▶ [Assignment] This task calls for copying every line of the records that includes the word "leaves".

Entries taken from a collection

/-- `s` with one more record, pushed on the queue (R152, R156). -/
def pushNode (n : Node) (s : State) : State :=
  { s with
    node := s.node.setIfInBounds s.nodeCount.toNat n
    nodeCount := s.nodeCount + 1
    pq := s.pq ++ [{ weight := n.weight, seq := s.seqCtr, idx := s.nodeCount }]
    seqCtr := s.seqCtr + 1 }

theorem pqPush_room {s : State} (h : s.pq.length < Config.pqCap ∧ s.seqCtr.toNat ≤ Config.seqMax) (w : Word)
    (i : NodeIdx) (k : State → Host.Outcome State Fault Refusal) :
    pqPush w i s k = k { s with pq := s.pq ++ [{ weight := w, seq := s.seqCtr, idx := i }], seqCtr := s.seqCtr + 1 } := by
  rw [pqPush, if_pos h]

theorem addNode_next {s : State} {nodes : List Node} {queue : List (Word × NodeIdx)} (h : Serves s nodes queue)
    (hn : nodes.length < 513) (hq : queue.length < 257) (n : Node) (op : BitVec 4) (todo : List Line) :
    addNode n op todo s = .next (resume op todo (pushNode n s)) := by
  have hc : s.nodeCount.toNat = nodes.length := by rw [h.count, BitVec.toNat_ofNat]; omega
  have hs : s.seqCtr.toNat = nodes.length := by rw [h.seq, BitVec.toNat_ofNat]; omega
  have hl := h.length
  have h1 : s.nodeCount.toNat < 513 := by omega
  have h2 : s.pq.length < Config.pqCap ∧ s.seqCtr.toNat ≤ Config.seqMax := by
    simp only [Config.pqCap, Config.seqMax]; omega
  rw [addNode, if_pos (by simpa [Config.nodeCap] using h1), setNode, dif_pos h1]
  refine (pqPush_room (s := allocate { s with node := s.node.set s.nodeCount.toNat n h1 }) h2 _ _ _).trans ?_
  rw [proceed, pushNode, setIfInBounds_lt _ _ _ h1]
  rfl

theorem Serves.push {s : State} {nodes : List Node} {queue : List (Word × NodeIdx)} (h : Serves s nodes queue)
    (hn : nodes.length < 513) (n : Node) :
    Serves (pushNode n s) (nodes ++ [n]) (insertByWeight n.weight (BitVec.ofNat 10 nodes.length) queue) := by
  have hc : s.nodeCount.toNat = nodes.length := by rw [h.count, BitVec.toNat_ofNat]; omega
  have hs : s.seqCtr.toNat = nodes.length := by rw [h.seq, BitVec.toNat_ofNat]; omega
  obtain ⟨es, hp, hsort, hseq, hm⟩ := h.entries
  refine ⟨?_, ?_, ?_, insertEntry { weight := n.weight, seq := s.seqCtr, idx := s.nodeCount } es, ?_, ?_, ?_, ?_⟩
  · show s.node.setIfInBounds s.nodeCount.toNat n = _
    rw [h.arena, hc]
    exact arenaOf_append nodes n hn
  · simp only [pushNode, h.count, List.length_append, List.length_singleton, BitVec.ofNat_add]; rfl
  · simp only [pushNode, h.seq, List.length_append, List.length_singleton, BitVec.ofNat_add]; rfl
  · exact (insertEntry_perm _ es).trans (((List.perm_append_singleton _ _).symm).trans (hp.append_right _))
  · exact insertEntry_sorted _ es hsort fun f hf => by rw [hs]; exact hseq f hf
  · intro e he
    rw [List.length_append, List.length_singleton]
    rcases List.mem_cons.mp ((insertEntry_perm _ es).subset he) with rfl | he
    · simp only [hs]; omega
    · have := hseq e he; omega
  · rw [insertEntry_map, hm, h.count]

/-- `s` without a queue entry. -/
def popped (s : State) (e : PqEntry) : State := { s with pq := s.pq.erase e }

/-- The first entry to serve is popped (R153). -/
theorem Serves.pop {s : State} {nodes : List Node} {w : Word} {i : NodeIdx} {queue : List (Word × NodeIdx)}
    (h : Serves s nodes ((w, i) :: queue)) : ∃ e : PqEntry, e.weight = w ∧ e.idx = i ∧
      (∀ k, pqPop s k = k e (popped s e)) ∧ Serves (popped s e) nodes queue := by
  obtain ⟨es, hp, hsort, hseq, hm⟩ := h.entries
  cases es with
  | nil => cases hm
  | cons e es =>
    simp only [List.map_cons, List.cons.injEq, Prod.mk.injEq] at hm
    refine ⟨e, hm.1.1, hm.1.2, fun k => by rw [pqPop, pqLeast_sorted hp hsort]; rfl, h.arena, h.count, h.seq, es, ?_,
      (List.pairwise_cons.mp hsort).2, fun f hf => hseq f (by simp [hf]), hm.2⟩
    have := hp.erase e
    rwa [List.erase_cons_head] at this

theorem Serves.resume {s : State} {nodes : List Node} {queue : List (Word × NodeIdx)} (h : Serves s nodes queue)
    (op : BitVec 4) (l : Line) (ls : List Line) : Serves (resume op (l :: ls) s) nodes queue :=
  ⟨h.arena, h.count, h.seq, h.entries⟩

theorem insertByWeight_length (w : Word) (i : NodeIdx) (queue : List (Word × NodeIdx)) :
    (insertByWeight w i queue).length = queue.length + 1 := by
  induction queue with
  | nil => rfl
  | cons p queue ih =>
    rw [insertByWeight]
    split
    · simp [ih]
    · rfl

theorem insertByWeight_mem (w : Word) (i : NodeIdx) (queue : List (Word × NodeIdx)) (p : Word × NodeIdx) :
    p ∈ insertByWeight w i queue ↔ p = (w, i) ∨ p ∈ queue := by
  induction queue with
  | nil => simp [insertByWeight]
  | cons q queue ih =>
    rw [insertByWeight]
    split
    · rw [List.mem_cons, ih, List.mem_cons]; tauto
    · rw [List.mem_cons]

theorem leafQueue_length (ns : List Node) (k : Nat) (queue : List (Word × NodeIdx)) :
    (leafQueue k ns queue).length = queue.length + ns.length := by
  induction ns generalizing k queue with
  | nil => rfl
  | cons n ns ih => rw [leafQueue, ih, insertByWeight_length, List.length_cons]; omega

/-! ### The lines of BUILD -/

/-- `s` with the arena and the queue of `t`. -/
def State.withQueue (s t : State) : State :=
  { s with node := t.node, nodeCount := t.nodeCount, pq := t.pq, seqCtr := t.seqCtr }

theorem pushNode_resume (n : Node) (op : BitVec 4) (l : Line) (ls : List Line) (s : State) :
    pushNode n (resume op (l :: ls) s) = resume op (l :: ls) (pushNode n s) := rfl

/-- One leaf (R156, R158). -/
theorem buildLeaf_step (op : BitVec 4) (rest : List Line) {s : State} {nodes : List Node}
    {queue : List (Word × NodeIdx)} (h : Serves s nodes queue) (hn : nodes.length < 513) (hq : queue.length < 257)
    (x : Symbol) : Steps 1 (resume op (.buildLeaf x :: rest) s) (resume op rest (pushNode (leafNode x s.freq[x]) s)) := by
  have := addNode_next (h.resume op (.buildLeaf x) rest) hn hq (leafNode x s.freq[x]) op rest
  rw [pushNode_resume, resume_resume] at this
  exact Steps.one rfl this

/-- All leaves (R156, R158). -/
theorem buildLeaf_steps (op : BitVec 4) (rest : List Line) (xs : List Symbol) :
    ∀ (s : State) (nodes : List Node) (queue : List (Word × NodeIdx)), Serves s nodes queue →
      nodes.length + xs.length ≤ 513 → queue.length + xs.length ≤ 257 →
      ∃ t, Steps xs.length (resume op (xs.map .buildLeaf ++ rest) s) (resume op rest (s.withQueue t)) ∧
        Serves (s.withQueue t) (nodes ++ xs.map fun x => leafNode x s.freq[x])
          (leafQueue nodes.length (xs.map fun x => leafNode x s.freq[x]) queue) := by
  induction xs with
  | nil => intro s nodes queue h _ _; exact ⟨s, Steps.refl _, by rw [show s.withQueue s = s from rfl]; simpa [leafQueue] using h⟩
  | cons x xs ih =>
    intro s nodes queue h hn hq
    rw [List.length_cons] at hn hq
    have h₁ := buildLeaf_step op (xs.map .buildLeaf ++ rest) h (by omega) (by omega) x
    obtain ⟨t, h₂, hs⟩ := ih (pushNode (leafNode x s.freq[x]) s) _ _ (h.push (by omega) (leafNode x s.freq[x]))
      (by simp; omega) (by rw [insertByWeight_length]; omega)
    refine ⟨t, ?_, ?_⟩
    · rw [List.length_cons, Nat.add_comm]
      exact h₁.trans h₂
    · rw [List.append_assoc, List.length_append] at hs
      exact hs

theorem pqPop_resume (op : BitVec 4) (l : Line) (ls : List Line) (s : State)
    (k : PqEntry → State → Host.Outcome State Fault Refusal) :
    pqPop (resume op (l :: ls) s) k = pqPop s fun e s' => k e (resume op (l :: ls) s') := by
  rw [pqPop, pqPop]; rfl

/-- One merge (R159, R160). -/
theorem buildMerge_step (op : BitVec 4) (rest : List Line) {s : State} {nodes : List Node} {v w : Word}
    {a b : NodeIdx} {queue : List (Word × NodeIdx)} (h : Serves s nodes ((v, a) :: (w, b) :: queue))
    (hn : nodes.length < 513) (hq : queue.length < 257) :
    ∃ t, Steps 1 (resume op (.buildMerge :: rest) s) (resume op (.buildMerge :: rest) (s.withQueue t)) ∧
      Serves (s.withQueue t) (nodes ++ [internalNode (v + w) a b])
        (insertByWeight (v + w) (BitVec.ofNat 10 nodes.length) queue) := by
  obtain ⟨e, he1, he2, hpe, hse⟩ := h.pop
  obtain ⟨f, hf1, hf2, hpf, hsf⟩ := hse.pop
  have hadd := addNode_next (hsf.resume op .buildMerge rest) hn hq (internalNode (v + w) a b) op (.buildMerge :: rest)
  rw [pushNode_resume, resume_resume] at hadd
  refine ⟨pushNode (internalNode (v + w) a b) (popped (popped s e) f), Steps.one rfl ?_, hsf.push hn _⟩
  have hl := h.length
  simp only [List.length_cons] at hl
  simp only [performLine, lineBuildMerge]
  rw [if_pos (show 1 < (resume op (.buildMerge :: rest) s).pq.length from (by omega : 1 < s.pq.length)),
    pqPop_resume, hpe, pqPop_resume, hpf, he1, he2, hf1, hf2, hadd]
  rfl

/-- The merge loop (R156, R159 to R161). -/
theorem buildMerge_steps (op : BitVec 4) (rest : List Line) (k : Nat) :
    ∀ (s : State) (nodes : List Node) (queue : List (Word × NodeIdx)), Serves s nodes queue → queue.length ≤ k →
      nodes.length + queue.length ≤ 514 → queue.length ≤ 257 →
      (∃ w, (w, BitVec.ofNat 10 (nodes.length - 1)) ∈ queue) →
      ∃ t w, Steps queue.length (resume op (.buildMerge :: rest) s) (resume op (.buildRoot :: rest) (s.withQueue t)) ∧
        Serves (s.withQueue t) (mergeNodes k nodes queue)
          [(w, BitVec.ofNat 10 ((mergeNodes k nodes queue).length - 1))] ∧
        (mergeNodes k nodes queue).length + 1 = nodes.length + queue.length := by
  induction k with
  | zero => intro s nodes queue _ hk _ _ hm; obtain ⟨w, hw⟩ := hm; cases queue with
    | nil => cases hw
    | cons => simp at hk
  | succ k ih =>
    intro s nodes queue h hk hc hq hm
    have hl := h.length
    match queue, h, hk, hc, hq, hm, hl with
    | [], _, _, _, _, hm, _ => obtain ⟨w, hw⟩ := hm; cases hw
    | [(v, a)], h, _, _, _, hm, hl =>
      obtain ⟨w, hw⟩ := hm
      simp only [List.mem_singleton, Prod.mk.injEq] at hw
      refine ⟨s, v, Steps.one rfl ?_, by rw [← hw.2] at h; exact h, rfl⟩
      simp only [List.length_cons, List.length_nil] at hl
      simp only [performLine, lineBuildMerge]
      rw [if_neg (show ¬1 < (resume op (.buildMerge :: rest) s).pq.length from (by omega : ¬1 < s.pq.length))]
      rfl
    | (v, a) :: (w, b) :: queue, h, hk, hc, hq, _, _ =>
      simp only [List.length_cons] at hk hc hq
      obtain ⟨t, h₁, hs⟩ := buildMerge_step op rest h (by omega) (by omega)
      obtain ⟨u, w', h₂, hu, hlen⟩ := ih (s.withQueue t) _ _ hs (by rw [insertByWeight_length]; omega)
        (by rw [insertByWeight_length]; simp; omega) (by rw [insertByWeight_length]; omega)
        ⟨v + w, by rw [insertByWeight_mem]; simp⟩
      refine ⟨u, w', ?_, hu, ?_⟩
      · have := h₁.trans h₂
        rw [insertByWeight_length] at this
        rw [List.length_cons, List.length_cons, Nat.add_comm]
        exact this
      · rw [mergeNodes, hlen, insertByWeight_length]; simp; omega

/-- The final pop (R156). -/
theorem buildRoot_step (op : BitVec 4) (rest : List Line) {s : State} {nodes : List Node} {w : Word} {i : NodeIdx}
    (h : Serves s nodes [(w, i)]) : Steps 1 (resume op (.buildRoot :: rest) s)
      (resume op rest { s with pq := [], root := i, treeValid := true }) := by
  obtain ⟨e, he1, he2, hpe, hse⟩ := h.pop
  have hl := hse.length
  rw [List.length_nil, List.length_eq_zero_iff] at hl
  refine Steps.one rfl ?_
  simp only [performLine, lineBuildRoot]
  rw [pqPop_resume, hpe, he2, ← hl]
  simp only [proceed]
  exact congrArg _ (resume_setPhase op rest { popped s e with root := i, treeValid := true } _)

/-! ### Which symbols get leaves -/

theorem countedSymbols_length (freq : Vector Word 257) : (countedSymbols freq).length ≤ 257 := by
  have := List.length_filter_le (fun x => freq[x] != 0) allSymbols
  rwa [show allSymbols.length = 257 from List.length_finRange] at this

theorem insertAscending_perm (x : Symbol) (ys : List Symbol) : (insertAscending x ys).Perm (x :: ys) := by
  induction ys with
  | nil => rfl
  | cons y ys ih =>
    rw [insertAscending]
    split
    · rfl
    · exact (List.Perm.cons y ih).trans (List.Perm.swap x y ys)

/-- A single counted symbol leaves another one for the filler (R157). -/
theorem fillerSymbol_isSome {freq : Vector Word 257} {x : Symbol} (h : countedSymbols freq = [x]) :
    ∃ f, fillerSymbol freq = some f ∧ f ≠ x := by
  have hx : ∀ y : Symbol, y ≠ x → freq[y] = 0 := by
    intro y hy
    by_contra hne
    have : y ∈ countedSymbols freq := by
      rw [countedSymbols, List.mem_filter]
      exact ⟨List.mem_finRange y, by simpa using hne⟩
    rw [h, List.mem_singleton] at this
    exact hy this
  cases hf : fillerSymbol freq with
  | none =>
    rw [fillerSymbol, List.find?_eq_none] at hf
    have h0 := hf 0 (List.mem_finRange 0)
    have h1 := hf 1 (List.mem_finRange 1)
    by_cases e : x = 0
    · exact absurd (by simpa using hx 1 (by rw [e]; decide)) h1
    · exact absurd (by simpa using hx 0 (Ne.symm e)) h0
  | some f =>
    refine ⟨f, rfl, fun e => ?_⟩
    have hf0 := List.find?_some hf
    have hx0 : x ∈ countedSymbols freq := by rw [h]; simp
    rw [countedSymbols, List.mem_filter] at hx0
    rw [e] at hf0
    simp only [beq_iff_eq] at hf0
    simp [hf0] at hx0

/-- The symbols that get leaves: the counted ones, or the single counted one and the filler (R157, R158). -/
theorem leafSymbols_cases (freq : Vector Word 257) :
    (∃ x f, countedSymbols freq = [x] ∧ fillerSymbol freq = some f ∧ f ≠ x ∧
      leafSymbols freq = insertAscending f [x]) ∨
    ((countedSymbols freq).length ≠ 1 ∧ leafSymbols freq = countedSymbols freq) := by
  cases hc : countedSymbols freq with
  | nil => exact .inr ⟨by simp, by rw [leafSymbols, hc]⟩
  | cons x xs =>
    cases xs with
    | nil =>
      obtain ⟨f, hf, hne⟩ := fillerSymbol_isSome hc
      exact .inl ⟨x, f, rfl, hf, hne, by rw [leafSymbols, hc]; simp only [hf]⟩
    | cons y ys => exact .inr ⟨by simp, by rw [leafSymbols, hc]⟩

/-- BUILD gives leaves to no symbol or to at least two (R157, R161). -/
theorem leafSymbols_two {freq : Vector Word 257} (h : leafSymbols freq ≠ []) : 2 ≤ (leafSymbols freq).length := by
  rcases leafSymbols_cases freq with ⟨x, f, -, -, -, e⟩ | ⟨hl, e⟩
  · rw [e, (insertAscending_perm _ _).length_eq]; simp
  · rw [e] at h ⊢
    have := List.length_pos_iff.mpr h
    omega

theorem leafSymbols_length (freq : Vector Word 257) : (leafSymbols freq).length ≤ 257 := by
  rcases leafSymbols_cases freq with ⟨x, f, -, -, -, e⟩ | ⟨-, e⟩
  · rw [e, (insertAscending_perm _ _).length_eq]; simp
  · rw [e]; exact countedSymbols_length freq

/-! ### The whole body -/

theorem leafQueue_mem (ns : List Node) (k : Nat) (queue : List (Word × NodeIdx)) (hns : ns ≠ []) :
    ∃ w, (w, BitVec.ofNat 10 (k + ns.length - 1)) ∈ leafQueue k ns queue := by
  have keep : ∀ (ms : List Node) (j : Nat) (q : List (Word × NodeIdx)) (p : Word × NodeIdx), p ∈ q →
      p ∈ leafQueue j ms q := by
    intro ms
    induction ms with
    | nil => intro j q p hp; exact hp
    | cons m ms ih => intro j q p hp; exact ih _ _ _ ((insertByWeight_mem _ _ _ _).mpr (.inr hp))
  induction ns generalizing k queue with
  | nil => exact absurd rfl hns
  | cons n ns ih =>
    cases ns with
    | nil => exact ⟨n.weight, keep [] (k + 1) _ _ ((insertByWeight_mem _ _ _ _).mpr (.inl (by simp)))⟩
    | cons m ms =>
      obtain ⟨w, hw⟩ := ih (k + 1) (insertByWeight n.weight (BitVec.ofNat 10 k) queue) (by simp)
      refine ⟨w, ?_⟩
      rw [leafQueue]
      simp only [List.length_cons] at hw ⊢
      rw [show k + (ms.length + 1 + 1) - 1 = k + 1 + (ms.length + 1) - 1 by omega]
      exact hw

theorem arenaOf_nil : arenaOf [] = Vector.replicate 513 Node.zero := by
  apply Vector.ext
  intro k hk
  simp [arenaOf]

▶ [Task solution]
/-- All leaves (R156, R158). -/
/-! ### Which symbols get leaves -/
/-- A single counted symbol leaves another one for the filler (R157). -/
/-- The symbols that get leaves: the counted ones, or the single counted one and the filler (R157, R158). -/
/-- BUILD gives leaves to no symbol or to at least two (R157, R161). -/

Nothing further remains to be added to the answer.